According to the Chicago Tribune, Trump sent a letter to agencies that collect payments from borrowers who have defaulted on student loans, telling them they no longer have to adhere to an Obama-era rule forbidding them from tacking on extra fees.
Who does this effect?
The main impact will be on people who got money for college through the Federal Family Education Loan (FFEL) program, which allowed borrowers to receive federally insured and subsidized loans from private lenders. Though that program was eliminated in 2010, millions of borrowers are still paying off their debts. The rollback on this protection will specifically affect those who have fallen critically behind, or "defaulted," on their FFEL loans, and have entered a rehabilitation program whereby they pay a smaller amount for set a period time to prove they are financially responsible.
Natalia Abrams, the executive director of Student Debt Crisis, told ATTN: that borrowers with FFEL loans comprise just under half of the 8 million people who have defaulted on their student debt, and could be become subject to these extra fees. As Abrams explained, these people are often those with the least ability to pay, given that they've already entered default.
"Collection agencies were allowed charge collection fees when you go into default, up to 16 percent. The Obama administration said, 'do not charge that collection fee,'" Abrams said. "Now, the collection agencies can go back to charge these fees again."
Why don't people just apply for income driven repayment instead of defaulting?
That's because, in most cases, borrowers with these old FFEL loans don't have the same income based repayment options as those who got direct loans from the federal government in the last couple of years — unless they choose to consolidate.
So, what happens to borrowers who can't pay their FFEL loans? They enter default, and are put on a plan managed by the federal government and serviced by a collections agency.
Who will benefit from these fees?
Abrams said the collections agencies, who are already paid by the federal government to service payments made by people in rehabilitation programs, will now make even more money off borrowers in default.

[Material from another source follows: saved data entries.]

/-- Format Z raises when the opcode byte lies outside memory. -/
theorem formatZ_raises {s : State} {rest : Result} (short : 255 < s.pc.toNat) :
    formatZ s rest = raise .outOfBounds s := by
  rcases formatZ_cases s rest with ⟨-, raised⟩ | ⟨fits, -⟩
  · exact raised
  · omega

/-- Format Z reaches the execute block when the opcode byte lies in memory. -/
theorem formatZ_executes {s : State} {rest : Result} (fits : s.pc.toNat ≤ 255) : formatZ s rest = rest := by
  rcases formatZ_cases s rest with ⟨short, -⟩ | ⟨-, executed⟩
  · omega
  · exact executed

/-- Format R raises when the operand byte lies outside memory or names no register. -/
theorem formatR_raises {a : Byte} {s : State} {rest : Fin 8 → Result} (h : 254 < s.pc.toNat ∨ 7 < a.toNat) :
    formatR a s rest = raise .outOfBounds s := by
  rcases formatR_cases a s rest with ⟨-, raised⟩ | ⟨i, fits, ha, -⟩
  · exact raised
  · omega

/-- Format R reaches the execute block when the whole instruction lies in memory and the operand names a register. -/
theorem formatR_executes {a : Byte} {i : Fin 8} {s : State} {rest : Fin 8 → Result} (fits : s.pc.toNat ≤ 254)
    (ha : a.toNat = i.val) : formatR a s rest = rest i := by
  rcases formatR_cases a s rest with ⟨short, -⟩ | ⟨j, -, hj, executed⟩
  · omega
  · rwa [Fin.ext (ha.symm.trans hj)]

/-- The byte a load returns is the byte the memory reads at that address. -/
theorem State.load_of_read {s : State} {a v : Byte} (h : s.mem.read a.toNat = some v) : s.load a = v :=
  Option.some.inj ((Memory.read_of_lt s.mem a.isLt).symm.trans h)

/-- SP can go up from every byte but 255. -/
theorem stepUp_isSome_of_ne {v : Byte} (h : v.toNat ≠ 255) : ∃ w, stepUp v = some w :=
  Option.ne_none_iff_exists'.mp (mt stepUp_eq_none.mp h)

/-- RET raises StackFault when SP is 255. -/
theorem execRet_stackFault {s : State} (fits : s.pc.toNat ≤ 255) (top : s.sp.toNat = 255) :
    execRet s = raise .stackFault s := by
  rw [execRet, formatZ_executes fits, stepUp_eq_none.mpr top]

/-- Below 255, RET moves SP up and jumps to the byte at the old SP. -/
theorem execRet_pops {s : State} {sp : Byte} (fits : s.pc.toNat ≤ 255) (up : stepUp s.sp = some sp) :
    execRet s = .next ((s.setSp sp).jumpTo (s.load s.sp)) := by
  rw [execRet, formatZ_executes fits, up]

/-- Settles O32: RET raises at format Z or at the stack-pointer block, or writes SP and pc alone; the byte popped is the
one memory reads at the old SP, and SP goes up without wrap. -/
theorem retJumpsToThePoppedByte : Obligations.RetJumpsToThePoppedByte := by
  refine ⟨fun _ => rfl, fun _ => formatZ_raises, fun _ => execRet_stackFault, fun v s fits notTop popped => ?_⟩
  obtain ⟨sp, up⟩ := stepUp_isSome_of_ne notTop
  have jumped : ((s.setSp sp).jumpTo (s.load s.sp)).pc.toNat = v.toNat := by
    rw [State.jumpTo_pc, zext9_toNat, State.load_of_read popped]
  have spUp : ((s.setSp sp).jumpTo (s.load s.sp)).sp.toNat = s.sp.toNat + 1 := by
    rw [State.jumpTo_sp, State.sp_setSp, stepUp_eq_some.mp up]
  exact ⟨_, execRet_pops fits up, jumped, spUp, sameRegsExcept_setReg s Config.spIndex sp, fun _ => rfl, rfl,
    ⟨rfl, rfl⟩, rfl⟩

/-- Settles O33: format R raises, or reaches the jump to the register named, which writes pc alone. -/
theorem jmpReplacesPc : Obligations.JmpReplacesPc :=
  ⟨fun _ _ => rfl, fun _ _ => formatR_raises, fun _ i s fits ha =>
    ⟨s.jumpTo (s.reg i), formatR_executes fits ha, zext9_toNat (s.reg i), rfl⟩⟩

end Sys2Proof.Machine
end

section
/-! InvalidOpcode (spec/60_exceptions.md R181): raised by the decoder, on the opcode byte alone, and by no
instruction. -/

namespace Sys2Proof.Machine

/-- The opcode map finds nothing exactly at a byte that is no mnemonic's. -/
theorem mnemonicOf_eq_none {c : OpcodeMap} {opcode : Byte} :
    mnemonicOf c opcode = none ↔ ∀ m, opcode ≠ c.byte m :=
  Option.eq_none_iff_forall_ne_some.trans <|
    forall_congr' fun m => not_congr ((mnemonicOf_eq_some c opcode m).trans eq_comm)

/-- Fetch and decode answer InvalidOpcode exactly for a byte in memory that is no mnemonic's. -/
theorem fetchDecode_eq_invalidOpcode {s : State} {c : OpcodeMap} {d : Nat → Byte} :
    s.fetchDecode c d = .error .invalidOpcode ↔
      s.pc.toNat ≤ 255 ∧ ∀ m : Mnemonic, s.mem.read s.pc.toNat ≠ some (c.byte m) := by
  have unknown (inMemory : s.pc.toNat ≤ 255) : mnemonicOf c (s.mem.cell s.pc.toNat) = none ↔
      ∀ m : Mnemonic, s.mem.read s.pc.toNat ≠ some (c.byte m) := by
    simp only [mnemonicOf_eq_none, Memory.read_of_lt s.mem (Nat.lt_succ_of_le inMemory), ne_eq, Option.some.injEq]
  rcases fetchDecode_cases s c d with ⟨above, e⟩ | ⟨inMemory, notFound, e⟩ | ⟨m, inMemory, found, e⟩
  · simp [e, Nat.not_le.mpr above]
  · simp [e, inMemory, (unknown inMemory).mp notFound]
  · rw [← and_congr_right unknown, e, found]
    simp

/-- Two raises from one state end alike only for the same kind. -/
@[simp] theorem State.withFault_inj {s : State} {k k' : Fault} : s.withFault k = s.withFault k' ↔ k = k' :=
  ⟨fun same => Option.some.inj (congrArg State.fault same), congrArg s.withFault⟩

/-- From a clear fault latch, no instruction sets it to InvalidOpcode. -/
theorem exec_fault_ne_invalidOpcode {i : Instr} {s t : State} (noFault : s.fault = none) (h : exec i s = .next t) :
    t.fault ≠ some .invalidOpcode := by
  rcases exec_cases h with rfl | rfl | effect
  · simp
  · simp
  · simp [effect.fault_eq, noFault]

/-- From a state that is not terminal, a step raises InvalidOpcode exactly when its fetch and decode do. -/
theorem stepWith_raises_invalidOpcode_iff {s : State} (c : OpcodeMap) (d : Nat → Byte) (running : s.terminal = false) :
    stepWith c d s = .next (s.withFault .invalidOpcode) ↔ s.fetchDecode c d = .error .invalidOpcode := by
  rcases stepWith_of_running c d running with ⟨k, refused, stepped⟩ | ⟨i, decoded, stepped⟩
  · rw [stepped, refused]
    simp
  · obtain ⟨-, noFault⟩ := terminal_eq_false.mp running
    rw [stepped, decoded]
    exact ⟨fun executed => absurd rfl (exec_fault_ne_invalidOpcode noFault executed), nofun⟩

/-- Settles O12: only fetch and decode raise InvalidOpcode, and they do exactly for a byte in memory that is no
mnemonic's. -/
theorem invalidOpcodeExactlyForUnknownBytes : Obligations.InvalidOpcodeExactlyForUnknownBytes :=
  fun c d _ running => (stepWith_raises_invalidOpcode_iff c d running).trans fetchDecode_eq_invalidOpcode

end Sys2Proof.Machine
end

section
/-! The ends of a run (spec/70_reset_and_hazards.md R234): success is the end HLT gives, failure a set fault latch. -/

namespace Sys2Proof.Machine

/-! ### The latches of an end -/

theorem succeeded_eq_true {s : State} : s.succeeded = true ↔ s.halted = true ∧ s.fault = none := by
  simp [State.succeeded]

/-- A terminal state is no success exactly when it holds a fault, halted or not. -/
theorem terminal_not_succeeded_iff {s : State} :
    s.terminal = true ∧ s.succeeded = false ↔ ∃ k, s.fault = some k := by
  unfold State.terminal State.succeeded
  cases s.fault with
  | none => simp
  | some k => simp

/-! ### The step that halts -/

/-- Only the mnemonic HLT has HLT as its instruction. -/
@[simp] theorem instrOf_eq_hlt {m : Mnemonic} {a b : Byte} : instrOf m a b = .hlt ↔ m = .hlt := by
  constructor
  · intro isHlt
    rw [← mnemonic_instrOf m a b, isHlt]
    rfl
  · rintro rfl
    rfl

However, those fees won't get the borrower any closer to paying off their loans, and might make it even harder for them to complete the default process, which would result in the bank who owns the loan being able to garnish their wages, Abrams said.

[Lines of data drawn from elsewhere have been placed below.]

-- ==== Sys2Proof/Machine/Base64.lean ====
section
/-! DEFINITION. The Base64 unit: 6-bit grouping, padding formatter, line chunker, and the commands ENC64, ENC64US and
DEC64 (40_base64 R100 to R110). -/

namespace Sys2Proof.Machine

/-- The four 6-bit values of 24 bits, from the most significant end (40_base64 R100, 20_memory R56). -/
def sextets (v : BitVec 24) : List (BitVec 6) :=
  [v.extractLsb' 18 6, v.extractLsb' 12 6, v.extractLsb' 6 6, v.extractLsb' 0 6]

/-- B64GROUPS (40_base64 R100): four values for each whole quantum of 3 bytes, `r + 1` values for a final partial quantum
of `r` bytes with zero bits appended on the right. -/
def b64Groups : List Byte → List (BitVec 6)
  | a :: b :: c :: rest => sextets (a ++ b ++ c) ++ b64Groups rest
  | [a, b] => (sextets (a ++ b ++ (0 : BitVec 8))).take 3
  | [a] => (sextets (a ++ (0 : BitVec 16))).take 2
  | [] => []

/-- PADFMT(r): the padding that completes a final partial quantum of `r` bytes (40_base64 R101). -/
def padFmt (r : Nat) : List Byte :=
  if r = 1 then [padByte, padByte] else if r = 2 then [padByte] else []

/-- CHUNK (40_base64 R103): lines of 76 characters, each, the last included, followed by CR LF; nothing for empty text. -/
def chunk (t : List Byte) : List Byte :=
  if t.length = 0 then []
  else (List.range (ceilDiv t.length lineLen)).flatMap
    (fun k => slice t (lineLen * k) (min (lineLen * k + lineLen) t.length) ++ lineSep)

/-- The text of ENC64 before chunking: the characters of the groups, and the padding when U = 0 (40_base64 R102, R104). -/
def enc64Line (u : Bool) (input : List Byte) : List Byte :=
  (b64Groups input).map (b64Alphabet u) ++ (if u then [] else padFmt (input.length % 3))

/-- The output of ENC64 (40_base64 R104). -/
def enc64Text (c u : Bool) (input : List Byte) : List Byte :=
  if c then chunk (enc64Line u input) else enc64Line u input

/-- STRIP_LB (40_base64 R107). -/
def stripLb (input : List Byte) : List Byte := input.filter (fun c => !isLineBreak c)

/-- The bytes of a sequence of 6-bit values: three for each four of them, one or two for a final two or three, the 4 or 2
bits left over being dropped (40_base64 R108, R109). A single final value gives no byte; the checks exclude it. -/
def b64Bytes : List (BitVec 6) → List Byte
  | a :: b :: c :: d :: rest =>
    let v : BitVec 24 := a ++ b ++ c ++ d
    v.extractLsb' 16 8 :: v.extractLsb' 8 8 :: v.extractLsb' 0 8 :: b64Bytes rest
  | [a, b, c] =>
    let v : BitVec 18 := a ++ b ++ c
    [v.extractLsb' 10 8, v.extractLsb' 2 8]
  | [a, b] =>
    let v : BitVec 12 := a ++ b
    [v.extractLsb' 4 8]
  | [_] => []
  | [] => []

/-- The checks and the result of DEC64 on stripped text (40_base64 R108): check 1, check 2, checks 3a and 3b, in that
order, then the bytes of the data characters. -/
def dec64Stripped (t : List Byte) : Except ErrCode (List Byte) :=
  let p := padRun t
  let data := slice t 0 (t.length - p)
  if t.length % 4 = 1 then .error .invalidLength
  else if t.any (fun c => c != padByte && (b64Val c).isNone) then .error .invalidCharacter
  else if data.any (fun c => c == padByte) then .error .malformedPadding
  else if 0 < p ∧ (2 < p ∨ t.length % 4 ≠ 0) then .error .malformedPadding
  else .ok (b64Bytes (data.filterMap b64Val))

/-- DEC64 as a function of its input (40_base64 R108). -/
def dec64Result (input : List Byte) : Except ErrCode (List Byte) := dec64Stripped (stripLb input)

/-- ENC64 (40_base64 R104). -/
def execEnc64 (c u : Bool) (s : State) : Answer :=
  withInput s (fun input => s.complete (enc64Text c u input) false)

/-- ENC64US: ENC64 with C = 0 and U = 1 (40_base64 R105). -/
def execEnc64us (s : State) : Answer :=
  withInput s (fun input => s.complete (enc64Text false true input) false)

/-- DEC64 (40_base64 R108). -/
def execDec64 (s : State) : Answer :=
  withInput s (fun input => s.finish (dec64Result input))

end Sys2Proof.Machine
end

The new regulations come at a bad time.
The Washington Post reported on Tuesday that the number of people defaulting on their student loans is "soaring," and the bulk of people who are defaulting are those with FFEL loans.
From the Post:
"Nearly half of the outstanding debt in default comes from the old bank-based federal lending program, known as the Federal Family Education Loan (FFEL) Program. There has been a fairly steady increase in the total amount of past-due debt in the program, even as the number of borrowers has declined, suggesting that interest charges and other fees are being tacked on to balances."
"[The fees] are going to hurt borrowers," Abrams said. "People who are already in default don’t need an extra 16 percent tacked on. It’s just silly."
This story was updated to clarify the number of borrowers holding FFEL loans.